The money for the bus project was part of $6.1 million from IU Health Community Impact Investment Fund grants for 12 Indiana organizations, awarded in December.
“What we saw, especially as a result of COVID, was an increase in the mental health needs,” Jennifer Andres, IU Health community impact investment and policy development director, said after presenting a check last week to MHA.
“That’s what this grant is all about, to lift people up,” Andres said. “We just thought this was a really innovative way to help reduce that stigma and give kids an opportunity to come in an approachable environment to help give resources. It’s kind of a spreading the word opportunity.”
Christiansen said the idea for this sort of direct outreach has been brewing for a while as a way of early intervention, to normalize getting help during a mental health crisis.
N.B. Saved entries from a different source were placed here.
/-- R40, R405, R406, R414, R424, R425: boot by the codes that may follow the last attempt's (log entry 122), reset and power (log entry 74), with
the dispatch contexts as log entry 3 and unwritten DRAM as log entry 10 has them; the hot spare's versions and journal records (log entry 102),
its ACTIVE pin, whose tie State.pick may decide (log entry 73), and its takeover (log entry 72). -/
def PowerRows : Prop :=
  ∀ (codes : List (BitVec 4)) (mhz : BitVec 32) (mw : Nat) (tj : BitVec 16) (slot units : BitVec 10) (ver stamp : Word) (wrank uf : BitVec 32)
      (bs : List Byte) (s : State),
    (s.powered = true → s.booted = false → s.bootCodes (codes.map BitVec.toNat) = true → s.bootTries < 4 →
      mhz.toNat = (if [4, 5, 8, 9].any fun k => codes.getD (k - 1) 0 = 4 || codes.getD (k - 1) 0 = 5 then 1200 else 1400) →
      ∃ u, exec (.boot codes mhz) s = .next u ∧ u.boots = s.boots + 1 ∧ u.bootTries = s.bootTries + 1 ∧ u.mem = s.mem ∧
        ((∀ c ∈ codes, c = 1 ∨ c = 3 ∨ c = 4) → u.booted = true ∧ u.own = 0 ∧ u.epoch = 0) ∧
        ((∃ c ∈ codes, c ≠ 1 ∧ c ≠ 3 ∧ c ≠ 4) → u.booted = false)) ∧
    (s.powered = false → ∃ u, exec .powerOn s = .next u ∧ u.powered = true ∧ u.booted = false ∧ u.mem = [] ∧ u.grans = [] ∧ u.c = State.reset.c ∧
      u.bootTries = 0 ∧ u.cyc = 0 ∧ u.capsReg = s.board ∧ u.devid = s.devid) ∧
    (s.powered = true → exec .powerDown s = .next { s with powered := false, active := false }) ∧
    (s.powered = true → ∃ u, exec .moduleReset s = .next u ∧ u.c = State.reset.c ∧ u.others = State.reset.others ∧ u.tiles = State.reset.tiles ∧
      u.grans = [] ∧ u.cyc = 0 ∧ u.booted = false ∧ (∀ k, k < 2 ^ 60 → Mem.byte u.mem k = Mem.byte s.mem k) ∧
      ∀ k, 2 ^ 60 ≤ k → Mem.byte u.mem k = 0) ∧
    (∃ u, exec (.powerInterval mw tj) s = .next u ∧ u.mem = s.mem ∧ u.c = s.c ∧ BitVec.ofNat 16 u.temp.toNat = tj ∧
      (1000 * s.powerLimit (bits s.pwrmode 1 0) < mw → u.clockStep = Min.min 3 (s.clockStep + 1))) ∧
    (s.active = false → s.activeFrom ≤ s.cyc → exec .activeAssert s = .next { s with active := true } ∧
      exec .activeTie s = .next (if bit s.capsReg 10 = true ∨ s.pick = 1 then { s with activeFrom := s.cyc + 1028 } else { s with active := true }) ∧
      (s.spare = true → s.dispAlive s.standbyLeads = true → ∃ u, exec .failover s = .next u ∧ u.active = true ∧
        ∀ k, k < 2 ^ 60 → Mem.byte u.mem k = Mem.byte s.mem k)) ∧
    (s.spare = true → s.active = false → Memory.wf s.mem = true → bs.length = 64 → ∃ u, exec (.journalMirrorReceive bs) s = .next u ∧
      u.jrnlHead = (s.jrnlHead + 1) % 8192 ∧ u.c = s.c ∧
      ∀ j, j < 64 → Mem.byte u.mem (dispKey false (0x18_0000 + 64 * s.jrnlHead) + j) = bs.getD j 0) ∧
    (s.spare = true → s.active = false → (s.slot slot.toNat).valid = true → (s.slot slot.toNat).size = units.toNat →
      ∀ b, s.freeBuf (s.slot slot.toNat) = some b → ∃ u, exec (.mirrorReceive slot units ver stamp wrank uf bs) s = .next u ∧
        (u.slot slot.toNat).latest = some b ∧ (u.slot slot.toNat).count = ver ∧ u.mem = s.mem)

/-- The event rows of failures, power and the hot spare. -/
def Obligations.FailureEvents : Prop := FailureRows ∧ PowerRows

/-! ## The machine -/

/-- R45, R48, R49, R209: the words at PC are fetched in order and decoded for the context's core; the step executes the instruction they give, or ILLEGAL with R49's reason,
or the fault of the first word that cannot be fetched; and what follows an executed instruction (the checker, one cycle) follows it. A context that waited tries again in the
same way. -/
def Obligations.StepRunsDecoded : Prop :=
  ∀ (s : State) (ws : List Half) (e : Option (Fail × Word)) (t : State),
    s.powered = true → s.booted = true → s.inputs = [] → s.c.runs = true → atBoundary s = none →
    s.fetchWords (s.c.issuer s.c.defscope) s.c.pc maxWords = (ws, e, t) →
    let runs (i : Instr) (t : State) : Prop :=
      ∀ u, exec i t = .next u →
        (s.c.stalled = false → step s = .next ((t.checked i u).pass)) ∧
        (s.c.stalled = true → step s = .next (if u.c.uid = t.c.uid ∧ u.c.stalled = true then idle u else (t.checked i u).pass))
    (∀ i n, decode s.c.core ws = .ok i n → runs i t) ∧
    (∀ why word w, decode s.c.core ws = .bad why word w → runs (.illegalInstruction why word w) t) ∧
    (∀ cause va, decode s.c.core ws = .short → e = some (.cause cause, va) → runs (.fetchFault cause va) s)

/-- R44, R50, R51, R54, R57, R60, R62, R64: words written out from the encoding tables decode to what they stand for. -/
def Obligations.DecodeSpecWords : Prop :=
  -- add #5; st [p2+3]+; ldi #0; rep #8, #1 before add [p0+0]+
  decode .staging [0b0000100_110_000_101] = .ok (.add {} (.imm 5)) 1 ∧
  decode .staging [0b0000011_001_010_011] = .ok (.st {} ⟨.up, 2, 3⟩) 1 ∧
  decode .staging [0b0011110_000000000] = .ok (.ldi {} 0) 1 ∧
  decode .staging [0b1111110_001000_001, 0b0000100_001_000_000] = .ok (.add { rep := some ⟨[], 8, 1⟩ } (.mem ⟨.up, 0, 0⟩)) 2 ∧
  -- a branch on condition 1 to itself less 2; acas with acquire; pfx.v with km 3 and rtz before vsel on page 1; csrw 0x103 on page 3
  decode .staging [0b0110000_0001_11110] = .ok (.bcc {} 1 0b11110) 1 ∧
  decode .staging [0b1011001_01_010_011_0] = .ok (.acas {} 1 2 3 false) 1 ∧
  decode .staging [0b1111001_0000000_01, 0b1111100_011_0_001_00, 0b101_1_0_0_0000000000, 0b0010100_001_010_011] =
    .ok (.vsel { v := some ⟨3, false, 1, 5, true, false, false⟩ } 1 2 3) 4 ∧
  decode .staging [0b1111001_0000000_11, 0b0000010_100000011] = .ok (.csrw {} 0x103) 2 ∧
  -- an unassigned opcode, a reserved page, a prefix that NOP does not accept, MMA on a staging core
  decode .staging [0b0000000_000000000] = .bad 1 0 0 ∧
  decode .staging [0b1111001_0000000_00, 0b0000001_000000000] = .bad 2 0 0xF200 ∧
  decode .staging [0b1111011_000000010, 0b0000001_000000000] = .bad 4 0 0xF602 ∧
  decode .staging [0b1111001_0000000_10, 0b0000001_000_000_110] = .bad 6 1 0x0206

/-- The core has the unit that the instruction acts on (R49's WHY 6). -/
def onCore (k : CoreKind) (i : Instr) : Bool :=
  match scan {} (encode i) with
  | .ok c w => !unitAbsent k c.page w && !dsigAbsent k c w
  | _ => false

/-- R48, R50 to R54, R57, R60 to R62, R64: every well-formed instruction with an encoding, with every operand and every leading words that it accepts, decodes from its own
words to itself on every core that has its unit, whatever follows. -/
def Obligations.DecodeEncode : Prop :=
  ∀ (i : Instr) (k : CoreKind) (rest : List Half), i.wf = true → encode i ≠ [] → onCore k i = true →
    decode k (encode i ++ rest) = .ok i (encode i).length

/-- The storage and the granules' states keep the canonical form in every step: addresses rise, and what reads as unwritten storage is not
listed. The form is the model's own, as are its numbers for places (log entry 107). -/
def Obligations.StepKeepsCanonical : Prop :=
  ∀ s t : State, s.Canonical → step s = .next t → t.Canonical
“Kids just want to have fun and you can’t make it too heavy for them,” Christiansen said. “But you’ve to let them be familiar with our name if you want them to reach out in that moment where they really need help, as in right now.”
She said the bus will be equipped with room to do mental health screenings, counseling and peer support programs. She said the bus would have VR headsets for interactive mental health education and techniques. Christiansen said she’s hoping to include a DJ booth. She said the bus would travel to schools and other community events in the region.
“Who cares how we reach them?” Christiansen said. “We want to be able to meet them where they’re at in whatever medium, just to plant some seeds and let them know that they’re not alone and let them know if they’re feeling a certain way, they can call us or text us. … And if they don’t know, maybe they’ll have a friend who has seen us with the bus and can help point them in our direction.”
Starting, most likely, at the Christmas Parade in December.